THE narcolepsy syndrome is known also as Gélineau's disease, the Gélineau-Redlich syndrome, paroxysmal sleep, and sleep epilepsy. Because of the comparative rarity of the disease and our lack of understanding of the term narcolepsy, we recently had difficulty in diagnosing several cases of the syndrome. This report undertakes to clarify the meaning of the term, to discuss the entity, and to report an analysis of 75 case records of narcoleptics treated at the Cleveland Clinic in the last nine years.

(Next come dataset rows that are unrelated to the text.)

-- ==== Sys2Proof/Machine/Core.lean ====
section
/-! DEFINITION. The machine as the host runs it. -/

def Sys2Proof.core : Host.Core := {
  State := Sys2Proof.Machine.State
  Fault := Sys2Proof.Machine.Fault
  Refusal := Sys2Proof.Machine.Refusal
  step := Sys2Proof.Machine.step
  reset := Sys2Proof.Machine.State.reset }
end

In the past it has been alleged that the sleep of the narcoleptic is paroxysmal in onset.1Hypersomnolence has frequently been used to describe the condition in which the patient is persistently drowsy without having actual sleeping spells, or in which he falls asleep perhaps only once a day while engaged in some activity. Yoss and Daly2 recently defined narcolepsy as consisting of four components: (1) narcolepsy proper — “excessive and persistent sleepiness”; (2) cataplexy — muscular weakness induced by emotion; (3) sleep paralysis — transient, benign loss of muscle tone at the beginning or end of sleep; (4) hypnagogic hallucinations — usually vivid auditory or visual hallucinations or illusions occurring during day or night drowsiness, usually with sleep paralysis. We are essentially in agreement with their definition. In our 75 patients, excessive and persistent sleepiness occurred alone or in combination with other symptoms. Figure 1 illustrates the incidence of the four components of the narcolepsy syndrome in our patients. (1) Narcolepsy (excessive sleepiness) was present in all 75 patients. (2) Cataplectic attacks in . . .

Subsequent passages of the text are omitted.